Comparing TigerGraph and Dgraph Using the LDBC SNB Benchmark

See a performance comparison between TigerGraph and Dgraph

By 
calvin xhk user avatar
calvin xhk
·
Nov. 16, 20 · Analysis
Likes (3)
Comment
Save
Tweet
Share
7.9K Views

Join the DZone community and get the full member experience.

Join For Free

1. Executive Summary

We compared the performance of TigerGraph and Dgraph using the Linked Data Benchmark Council (LDBC) Social Network Graph (SNB). The LDBC SNB is regarded by many as the reference standard for evaluating graph technology performance with intensive analytical and transactional workloads. Key findings included:

  • When loading data, TigerGraph was two to four times faster than Dgraph Bulk and nine to 30 times faster than Dgraph Live.

  • When running complex, read-only queries TigerGraph was two to 3,000 times faster than that of Dgraph.

  • When running most short, read-only queries TigerGraph was about two to 2,000 times faster than Dgraph.

  • When running short, read-only queries, the response time of TigerGraph did not fluctuate with the increase of data set size, while that of Dgraph did.

  • When running most business intelligence workloads, TigerGraph was about two to 1,600 times faster than Dgraph.

  • With the increase of dataset size and the complexity of the query, TigerGraph’s query response time increased by two to five times, while Dgraph’s query response time increased by more than 14 times.

Our study showed, therefore, that TigerGraph outperformed Dgraph in terms of data loading time and query running times.

2. Test Setup

The key parameters from this test were:

  • TigerGraph version: 2.6.3

  • Dgraph version: v20.07.0.

  • Machine: r4.8xLarge

  • Processor Arch: 64-bit

  • vCPUs: 32

  • Memory(GiB): 244GiB

  • Network Performance: 10 Gigabit

  • OS: Ubuntu 14.04.5

  • Java: build 1.8.0_144-b01

  • Python: 3.5

We used an AWS cloud computing server.

3. Test Description

The Linked Data Benchmark Council (LDBC) is a benchmark for graph and RDF data management. LDBC follows the open-source idea of GPLv3. The specification of the benchmark, software to be used for evaluation benchmark, tools and source code, communication of problems, and other technical documents are published in https://github.com/ldbc. 

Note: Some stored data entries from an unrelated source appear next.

theorem test_hkfin_row51 : answer (sent (State.resetWith 5) 0x1300) = some ([0x0300], 0b00100) := by decide

theorem test_hminit_row54 :
    (sent keyedSha 0x2100).map (fun t => (t.out, t.hphase, t.inner.buf, t.inner.bitlen, t.inner.buflen)) =
      some ([0x0000], .msg, rep 0x36 64, 512, 0) := by decide +kernel

theorem test_hminit_row53 : answer (sent keyingSha 0x2100) = some ([0x0300], 0b00100) := by decide

theorem test_hmupd_row57 :
    (sent (msgSha 512 0) 0x2201).map (fun t => (t.out, t.inner.buf.take 1, t.inner.bitlen, t.inner.buflen)) =
      some ([0x0000], [0x01], 520, 1) := by decide

theorem test_hmupd_row55 : answer (sent keyedSha 0x2201) = some ([0x0300], 0b00100) := by decide

/-- Row 60: bytes 0 and 31 of HMAC-SHA2_256 of the empty message under the empty key; one HMFIN from the state HMINIT
leaves. -/
theorem test_hmfin_rows58_60_61 :
    (sent ((keyedSha.setInner (absorbPad .sha2_256 (fresh .sha2_256) (rep 0 64) 0x36)).setHphase .msg) 0x2300).map
      (fun t => (t.out, t.hphase, t.outer.digest.getD 0 0, t.outer.digest.getD 31 0, t.outer.bitlen)) =
      some ([0x0000], .done, 0xb6, 0xad, 768) := by decide +kernel

theorem test_hmfin_row56 : answer (sent keyedSha 0x2300) = some ([0x0300], 0b00100) := by decide

theorem test_hrdm_row62 : answer (sent (keyedSha.setHphase .done) 0x2420) = some ([0x0500], 0b10000) := by decide

theorem test_hrdm_row74 : answer (sent (State.resetWith 12) 0x2400) = some ([0x0100], 0b00001) := by decide

theorem test_reserved_word_before_alg_row75 : answer (sent (State.resetWith 12) 0x0101) = some ([0x0200], 0b00011) := by
  decide

theorem test_reset_event_reconfigures :
    (match step ((keyedSha.deliver 0x0000).setInput [.reset 7, .command 0x0504]) with
      | .next t => some (t.sel, t.hphase, t.kbuf.length, t.input, t.out)
      | .fault _ => none
      | .refused _ => none) = some (7, .noKey, 128, [.command 0x0504], [0x0000]) := by decide +kernel

/-- 46_hmac.md rule R257 and 95_test_vectors.md V2: "abc" under MD5. -/
theorem test_md5_abc : digestOf .md5 [0x61, 0x62, 0x63] =
    [0x90, 0x01, 0x50, 0x98, 0x3c, 0xd2, 0x4f, 0xb0, 0xd6, 0x96, 0x3f, 0x7d, 0x28, 0xe1, 0x7f, 0x72] := by decide +kernel

/-- 95_test_vectors.md section 2.1, MD2 of "abc". -/
theorem test_md2_abc : digestOf .md2 [0x61, 0x62, 0x63] =
    [0xda, 0x85, 0x3b, 0x0d, 0x3f, 0x88, 0xd9, 0x9b, 0x30, 0x28, 0x3a, 0x69, 0xe6, 0xde, 0xd6, 0xbb] := by decide +kernel

theorem test_asm_text : asm (.upd 0x61) = "UPD 0x61" := by decide

/-! ### Facts about the small states -/

theorem fresh_wf (a : Alg) : EngineWf a (fresh a) := engInit_wf a _ (engineAtReset_wf a)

Social network benchmark (SNB) is one of the software benchmarks developed by the LDBC. It features three types of workloads. 

  • Interactive Short (IS) Workload - these are relatively simple path traversals that access vertices at most two-hop from the origin.

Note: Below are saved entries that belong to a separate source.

/-- The rows of the window [0x4800, 0x5000). -/
def rows_fcsCkgPmu : List Row := [
  ⟨Reg.FCS_CASCADE, 1048576, 1, 4, 1, .fixed 1, .fixed 2, false, 0x0, 0x3fff, 0x0, [], 0x3fff, 0x0, [⟨13, 0, 0, 10000⟩], 0x7d0⟩,
  ⟨Reg.FCS_CLR, 1048576, 1, 4, 1, .fixed 1, .none, true, 0x303ff, 0x0, 0x0, [], 0x0, 0x0, [], 0x0⟩,
  ⟨Reg.FCS_SS1_DEM, 1048576, 1, 4, 1, .fixed 1, .none, true, 0xffffffff, 0x0, 0x0, [], 0x0, 0x0, [], 0x0⟩,
  ⟨Reg.FCS_STAT, 1048576, 1, 4, 1, .fixed 1, .none, false, 0x0, 0x0, 0x30, [], 0x0, 0x0, [], 0x0⟩,
  ⟨Reg.FCS_REC_CNT, 1048576, 1, 4, 1, .fixed 1, .none, false, 0x0, 0x0, 0x0, [⟨31, 0, true⟩], 0x0, 0x0, [], 0x0⟩,
  ⟨Reg.GDR_STO_CFG, 1048576, 1, 4, 1, .fixed 1, .fixed 2, false, 0x0, 0xff, 0x0, [], 0xff, 0x0, [⟨7, 0, 1, 255⟩], 0x14⟩,
  ⟨Reg.GDR_STO_STAT, 1048576, 1, 4, 1, .fixed 1, .none, false, 0x0, 0x0, 0x18, [], 0x0, 0x0, [], 0x0⟩,
  ⟨Reg.CKG_CFG, 1048576, 1, 4, 1, .fixed 2, .fixed 3, false, 0x0, 0x3f0f, 0x0, [], 0x3f0f, 0x0, [⟨13, 8, 1, 50⟩], 0xa04⟩,
  ⟨Reg.CKG_CLKOUT, 1048576, 1, 4, 1, .fixed 2, .fixed 3, false, 0x0, 0xff07, 0x0, [], 0xff07, 0x0, [], 0x0⟩,
  ⟨Reg.CKG_CTRL, 1048576, 1, 4, 1, .fixed 2, .none, false, 0x3, 0x0, 0x0, [], 0x0, 0x0, [], 0x0⟩,
  ⟨Reg.CLK_STAT, 1048576, 1, 4, 1, .fixed 2, .none, false, 0x0, 0x0, 0xe00, [⟨23, 16, false⟩], 0x0, 0x0, [], 0x4⟩,
  ⟨Reg.PMU_CFG, 1048576, 1, 4, 1, .fixed 0, .fixed 4, false, 0x0, 0xfffffff, 0x0, [], 0x0, 0x0, [⟨26, 24, 0, 4⟩], 0x0⟩,
  ⟨Reg.PMU_DWELL, 1048576, 1, 4, 1, .fixed 0, .fixed 4, false, 0x0, 0xffff, 0x0, [], 0x0, 0x0, [⟨15, 0, 1, 65535⟩], 0x3e8⟩,
  ⟨Reg.PMU_DOM_REQ, 1048576, 1, 4, 1, .fixed 0, .fixed 4, false, 0x0, 0xffff, 0x0, [], 0x0, 0x0, [], 0xffff⟩,
  ⟨Reg.PMU_DOM_STAT, 1048576, 1, 4, 1, .fixed 0, .none, false, 0x0, 0x0, 0x0, [], 0x0, 0x0, [], 0x0⟩,
  ⟨Reg.PMU_CTRL, 1048576, 1, 4, 1, .fixed 0, .none, false, 0x3, 0x0, 0x0, [], 0x0, 0x0, [], 0x0⟩,
  ⟨Reg.PMU_WAKE_AT_LO, 1048576, 1, 4, 1, .fixed 0, .none, false, 0xffffffff, 0x0, 0x0, [], 0x0, 0x0, [], 0x0⟩,
  ⟨Reg.PMU_WAKE_AT_HI, 1048576, 1, 4, 1, .fixed 0, .none, false, 0xffffffff, 0x0, 0x0, [], 0x0, 0x0, [], 0x0⟩,
  ⟨Reg.PMU_WAKE_EN, 1048576, 1, 4, 1, .fixed 0, .none, false, 0x1, 0x0, 0x0, [], 0x0, 0x0, [], 0x0⟩,
  ⟨Reg.PMU_STAT, 1048576, 1, 4, 1, .fixed 0, .none, false, 0x0, 0x0, 0x700, [], 0x0, 0x0, [], 0x1⟩,
  ⟨Reg.PMU_RESUME_T, 1048576, 1, 4, 1, .fixed 0, .none, false, 0x0, 0x0, 0x0, [], 0x0, 0x0, [], 0x0⟩,
  ⟨Reg.MPL_CORE_MAP, 1048576, 1, 4, 1, .fixed 6, .none, false, 0x0, 0x0, 0x0, [], 0x0, 0x0, [], 0x43210⟩,
  ⟨Reg.MPL_CFG, 1048576, 1, 4, 1, .fixed 6, .fixed 6, false, 0x0, 0x3, 0x0, [], 0x3, 0x3, [], 0x2⟩]

/-- The rows of the window [0x5000, 0x6000). -/
def rows_cnd : List Row := [
  ⟨Reg.CND_CFG, 1048576, 1, 4, 1, .fixed 5, .fixed 5, false, 0x0, 0xffffff03, 0x0, [], 0xffffff03, 0x0, [⟨15, 8, 1, 255⟩, ⟨23, 16, 1, 255⟩, ⟨31, 24, 1, 255⟩], 0x48183c03⟩,
  ⟨Reg.CND_ALIM, 1048576, 1, 4, 1, .fixed 5, .fixed 5, false, 0x0, 0xffffffff, 0x0, [], 0xffffffff, 0x0, [], 0x3214141e⟩,
  ⟨Reg.CND_CTRL, 1048576, 1, 4, 1, .fixed 5, .none, true, 0x1, 0x0, 0x0, [], 0x0, 0x0, [], 0x0⟩,
  ⟨Reg.CND_APPROVE, 1048576, 1, 4, 1, .fixed 5, .none, true, 0xffff003f, 0x0, 0x0, [], 0x0, 0x0, [], 0x0⟩,
  ⟨Reg.CND_STAT, 1048576, 1, 4, 1, .fixed 5, .none, false, 0x0, 0x0, 0xf, [], 0x0, 0x0, [], 0x0⟩,
  ⟨Reg.CND_DXC_CTRL, 1048576, 1, 4, 1, .fixed 5, .none, true, 0x1, 0x0, 0x2, [], 0x0, 0x0, [], 0x0⟩,
  ⟨Reg.CND_DXC_NONCE 0, 0x4, 4, 4, 1, .fixed 5, .none, true, 0xffffffff, 0x0, 0x0, [], 0x0, 0x0, [], 0x0⟩,
  ⟨Reg.CND_LKEY 0, 0x4, 8, 4, 1, .fixed 5, .none, false, 0x0, 0x0, 0x0, [], 0x0, 0x0, [], 0x0⟩,
  ⟨Reg.CND_PROP_OFS 0, 0x10, 16, 16, 1, .fixed 5, .none, false, 0x0, 0x0, 0x0, [], 0x0, 0x0, [], 0x0⟩,
  ⟨Reg.CND_PROP_VAL 0, 0x10, 16, 16, 1, .fixed 5, .none, false, 0x0, 0x0, 0x0, [], 0x0, 0x0, [], 0x0⟩,
  ⟨Reg.CND_PROP_INFO 0, 0x10, 16, 16, 1, .fixed 5, .none, false, 0x0, 0x0, 0x0, [], 0x0, 0x0, [], 0x0⟩]

/-- The rows of the window [0x6000, 0x10000). -/
def rows_src : List Row := [
  ⟨Reg.FCS_SRC_CFG 0, 0x10, 640, 16, 1, .fixed 1, .fixed 2, false, 0x0, 0x3ff7, 0x0, [], 0x3ff7, 0x0, [⟨2, 0, 0, 4⟩, ⟨11, 4, 1, 255⟩], 0x0⟩,
  ⟨Reg.FCS_SRC_WIN 0, 0x10, 640, 16, 1, .fixed 1, .fixed 2, false, 0x0, 0xffffffff, 0x0, [], 0xffffffff, 0x0, [⟨31, 0, 1, 4294967295⟩], 0x0⟩,
  ⟨Reg.FCS_SRC_STAT 0, 0x10, 640, 16, 1, .fixed 1, .none, false, 0x0, 0x0, 0x0, [], 0x0, 0x0, [], 0x0⟩]

/-- The rows of the window [0x10000, 0x20000). -/
def rows_bankBlk_0 : List Row := [
  ⟨Reg.MPL_BUDGET_LIM 0, 0x2000, 4, 8192, 1, .fixed 6, .bank 1, false, 0x0, 0xffffff, 0x0, [], 0xffffff, 0x0, [], 0x0⟩,
  ⟨Reg.MPL_VCALC 0, 0x2000, 4, 8192, 1, .fixed 6, .bank 1, false, 0x0, 0x1ffff, 0x0, [], 0x1ffff, 0x1ffff, [], 0x1f40⟩,
  ⟨Reg.MPL_P0 0, 0x2000, 4, 8192, 1, .fixed 6, .bank 1, false, 0x0, 0xffff, 0x0, [], 0xffff, 0xffff, [], 0x0⟩,
  ⟨Reg.MPL_BUDGET 0, 0x2000, 4, 8192, 1, .fixed 6, .none, false, 0x0, 0x0, 0x0, [], 0x0, 0x0, [], 0x0⟩,
  ⟨Reg.MPL_DRAW 0, 0x2000, 4, 8192, 1, .fixed 6, .none, false, 0x0, 0x0, 0x0, [], 0x0, 0x0, [], 0x0⟩,
  ⟨Reg.MPL_PEAK 0, 0x2000, 4, 8192, 1, .fixed 6, .none, false, 0x0, 0x0, 0x0, [], 0x0, 0x0, [], 0x0⟩,
  ⟨Reg.MPL_CURT_STAT 0, 0x2000, 4, 8192, 1, .fixed 6, .none, false, 0x0, 0x0, 0x2, [⟨15, 8, false⟩], 0x0, 0x0, [], 0x0⟩,
  ⟨Reg.GDR_DRV 0, 0x2000, 4, 8192, 1, .bankAna 1, .bank 1, false, 0x0, 0x77, 0x0, [], 0x77, 0x77, [], 0x53⟩,
  ⟨Reg.GDR_SOFT 0, 0x2000, 4, 8192, 1, .bankAna 1, .bank 1, false, 0x0, 0xff, 0x0, [], 0xff, 0xff, [⟨3, 0, 0, 10⟩], 0x46⟩,
  ⟨Reg.GDR_OC 0, 0x2000, 4, 8192, 1, .bankAna 1, .bank 1, false, 0x0, 0xffff, 0x0, [], 0xffff, 0xffff, [], 0xae0⟩,
  ⟨Reg.GDR_VDS 0, 0x2000, 4, 8192, 1, .bankAna 1, .bank 1, false, 0x0, 0xffff, 0x0, [], 0xffff, 0xffff, [], 0x193c⟩,
  ⟨Reg.GDR_DIDT 0, 0x2000, 4, 8192, 1, .bankAna 1, .bank 1, false, 0x0, 0xff8f3f, 0x0, [], 0xff8f3f, 0xff8f3f, [⟨11, 8, 1, 15⟩], 0x328509⟩,
  ⟨Reg.GDR_VMS_BRK 0, 0x2000, 4, 8192, 1, .bankAna 1, .bank 1, false, 0x0, 0x3ff03ff, 0x0, [], 0x3ff03ff, 0x3ff03ff, [], 0x3e803f2⟩,
  ⟨Reg.GDR_VMS_LIM 0, 0x2000, 4, 8192, 1, .bankAna 1, .bank 1, false, 0x0, 0x3ff03ff, 0x0, [], 0x3ff03ff, 0x3ff03ff, [], 0x5b03ff⟩,
  ⟨Reg.GDR_BRK_CFG 0, 0x2000, 4, 8192, 1, .bankAna 1, .bank 1, false, 0x0, 0xffff, 0x0, [], 0xffff, 0xffff, [], 0x1f4⟩,
  ⟨Reg.GDR_TRIP_CFG 0, 0x2000, 4, 8192, 1, .bankAna 1, .bank 1, false, 0x0, 0x7ff07ff, 0x0, [], 0x7ff07ff, 0x7ff07ff, [], 0x190019⟩,
  ⟨Reg.GDR_NTC 0, 0x2000, 4, 8192, 1, .bankAna 1, .bank 1, false, 0x0, 0xffffffff, 0x0, [], 0xffffffff, 0xffffffff, [], 0xd6b03e8⟩,
  ⟨Reg.GDR_NTC_LIM 0, 0x2000, 4, 8192, 1, .bankAna 1, .bank 1, false, 0x0, 0x1ffff, 0x0, [], 0x1ffff, 0x1ffff, [], 0x3e8⟩,
  ⟨Reg.GDR_TEMP 0, 0x2000, 4, 8192, 1, .bankAna 1, .none, false, 0x0, 0x0, 0x0, [], 0x0, 0x0, [], 0x8000⟩,
  ⟨Reg.GDR_VMS 0, 0x2000, 4, 8192, 1, .bankAna 1, .none, false, 0x0, 0x0, 0x3800, [⟨23, 16, false⟩], 0x0, 0x0, [], 0x0⟩,
  ⟨Reg.GDR_STAT 0, 0x2000, 4, 8192, 1, .bankAna 1, .none, false, 0x0, 0x0, 0x7ff, [], 0x0, 0x0, [], 0x0⟩,
  ⟨Reg.PWM_DT_LIM 0, 0x2000, 4, 8192, 1, .bankDig 1, .bank 1, false, 0x0, 0xff01ff, 0x0, [], 0xff01ff, 0xff01ff, [], 0x50000⟩,
  ⟨Reg.PWM_NOTCH 0, 0x2000, 4, 8192, 1, .bankDig 1, .bank 1, false, 0x0, 0x7f, 0x0, [], 0x7f, 0x7f, [], 0xf⟩,
  ⟨Reg.PWM_MINP 0, 0x2000, 4, 8192, 1, .bankDig 1, .bank 1, false, 0x0, 0xff, 0x0, [], 0xff, 0xff, [], 0x19⟩]
def rows_bankBlk_1 : List Row := [
  ⟨Reg.PWM_OLEN 0, 0x2000, 4, 8192, 1, .bankDig 1, .bank 1, false, 0x0, 0xff, 0x0, [], 0xff, 0x0, [], 0x0⟩,
  ⟨Reg.PWM_STAT 0, 0x2000, 4, 8192, 1, .bankDig 1, .none, false, 0x0, 0x0, 0x7, [], 0x0, 0x0, [], 0x0⟩,
  ⟨Reg.ADC_ROT 0, 0x2000, 4, 8192, 1, .bankAna 1, .none, false, 0x0, 0x0, 0x0, [], 0x0, 0x0, [], 0xf04⟩,
  ⟨Reg.ADC_STAT 0, 0x2000, 4, 8192, 1, .bankAna 1, .none, false, 0x0, 0x0, 0x7, [⟨23, 8, false⟩], 0x0, 0x0, [], 0x0⟩,
  ⟨Reg.ADC_OWT 0, 0x2000, 4, 8192, 1, .bankAna 1, .none, false, 0x1, 0x0, 0x0, [], 0x0, 0x0, [], 0x0⟩,
  ⟨Reg.ADC_OWT_STAT 0, 0x2000, 4, 8192, 1, .bankAna 1, .none, false, 0x0, 0x0, 0x0, [], 0x0, 0x0, [], 0x0⟩,
  ⟨Reg.CND_MARG 0, 0x2000, 4, 8192, 1, .fixed 5, .fixed 5, false, 0x0, 0xffffffff, 0x0, [], 0xffffffff, 0x0, [⟨31, 24, 1, 255⟩], 0x7100a14⟩,
  ⟨Reg.CND_DER_CFG 0, 0x2000, 4, 8192, 1, .fixed 5, .fixed 5, false, 0x0, 0x7ffffff, 0x0, [], 0x7ffffff, 0x0, [], 0x2001446⟩,
  ⟨Reg.CND_BRK 0, 0x2000, 4, 8192, 1, .fixed 5, .fixed 5, false, 0x0, 0xffffffff, 0x0, [], 0xffffffff, 0x0, [], 0x0⟩,
  ⟨Reg.CND_DER 0, 0x2000, 4, 8192, 1, .fixed 5, .fixed 5, false, 0x0, 0x7ff, 0x0, [], 0x0, 0x0, [⟨10, 0, 0, 1024⟩], 0x400⟩,
  ⟨Reg.CND_CAL 0, 0x2000, 4, 8192, 1, .fixed 5, .fixed 5, false, 0x0, 0xffffffff, 0x0, [], 0xffff0000, 0x0, [⟨15, 0, 1, 65535⟩], 0x2d002d0⟩,
  ⟨Reg.ADC_SLC_OG 0, 0x2000, 4, 0x8, 5, .bankAna 5, .none, false, 0x0, 0x0, 0x0, [], 0x0, 0x0, [], 0x0⟩,
  ⟨Reg.ADC_SLC_SK 0, 0x2000, 4, 0x8, 5, .bankAna 5, .none, false, 0x0, 0x0, 0x0, [], 0x0, 0x0, [], 0x0⟩,
  ⟨Reg.ADC_CS 0, 0x2000, 4, 0x10, 16, .bankAna 16, .axis 2, false, 0x0, 0x3ffff, 0x0, [], 0x3ffff, 0x3ffff, [], 0x20000⟩,
  ⟨Reg.ADC_SYNC 0, 0x2000, 4, 0x10, 16, .bankAna 16, .none, false, 0x0, 0x0, 0x0, [], 0x0, 0x0, [], 0xc0000000⟩,
  ⟨Reg.ADC_SEQ 0, 0x2000, 4, 0x8, 16, .bankAna 16, .bank 16, false, 0x0, 0x37fff, 0x0, [], 0x37fff, 0x0, [⟨12, 8, 0, 23⟩], 0x0⟩,
  ⟨Reg.ADC_AUX 0, 0x2000, 4, 0x8, 16, .bankAna 16, .none, false, 0x0, 0x0, 0x0, [], 0x0, 0x0, [], 0xc0000000⟩,
  ⟨Reg.PWM_CMP 0, 0x2000, 4, 0x20, 32, .bankDig 32, .none, false, 0x0, 0x0, 0x0, [], 0x0, 0x0, [], 0x200000⟩,
  ⟨Reg.PWM_SHD 0, 0x2000, 4, 0x20, 32, .bankDig 32, .none, false, 0x0, 0x0, 0x0, [], 0x0, 0x0, [], 0x0⟩,
  ⟨Reg.PWM_DT 0, 0x2000, 4, 0x20, 32, .bankDig 32, .bank 32, false, 0x0, 0x7fff, 0x0, [], 0x0, 0x0, [], 0x7d⟩,
  ⟨Reg.PWM_DT_MEAS 0, 0x2000, 4, 0x20, 32, .bankDig 32, .none, false, 0x0, 0x0, 0x0, [], 0x0, 0x0, [], 0x0⟩,
  ⟨Reg.PWM_OLH 0, 0x2000, 4, 0x20, 32, .bankDig 32, .bank 32, false, 0x0, 0xfffff, 0x0, [], 0xfffff, 0x0, [], 0x0⟩,
  ⟨Reg.PWM_OLL 0, 0x2000, 4, 0x20, 32, .bankDig 32, .bank 32, false, 0x0, 0x800fffff, 0x0, [], 0x800fffff, 0x0, [], 0x0⟩,
  ⟨Reg.PWM_FORCE 0, 0x2000, 4, 0x20, 32, .bankDig 32, .none, false, 0x7, 0x0, 0x0, [], 0x0, 0x0, [], 0x0⟩]
def rows_bankBlk_2 : List Row := [
  ⟨Reg.GDR_MEAS 0, 0x2000, 4, 0x20, 32, .bankAna 32, .none, false, 0x0, 0x0, 0x0, [⟨31, 24, false⟩], 0x0, 0x0, [], 0x0⟩]
def rows_bankBlk : List Row := rows_bankBlk_0 ++ rows_bankBlk_1 ++ rows_bankBlk_2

  • Interactive Complex (IC) Workload - these queries go beyond two-hop paths and compute simple aggregates rather than returning only tuples.

  • Business Intelligence (BI) Workload - these queries access a much more extensive part of the graph, and traversals do not originate from a single source but multiple points in the graph.

The purpose of the LDBC SNB is to evaluate graph databases or graph data management technology through two typical scenarios:

  • The interactive scenario, transaction query workload, is similar to OLTP.

  • The business intelligence, analytical query workload, is similar to OLAP.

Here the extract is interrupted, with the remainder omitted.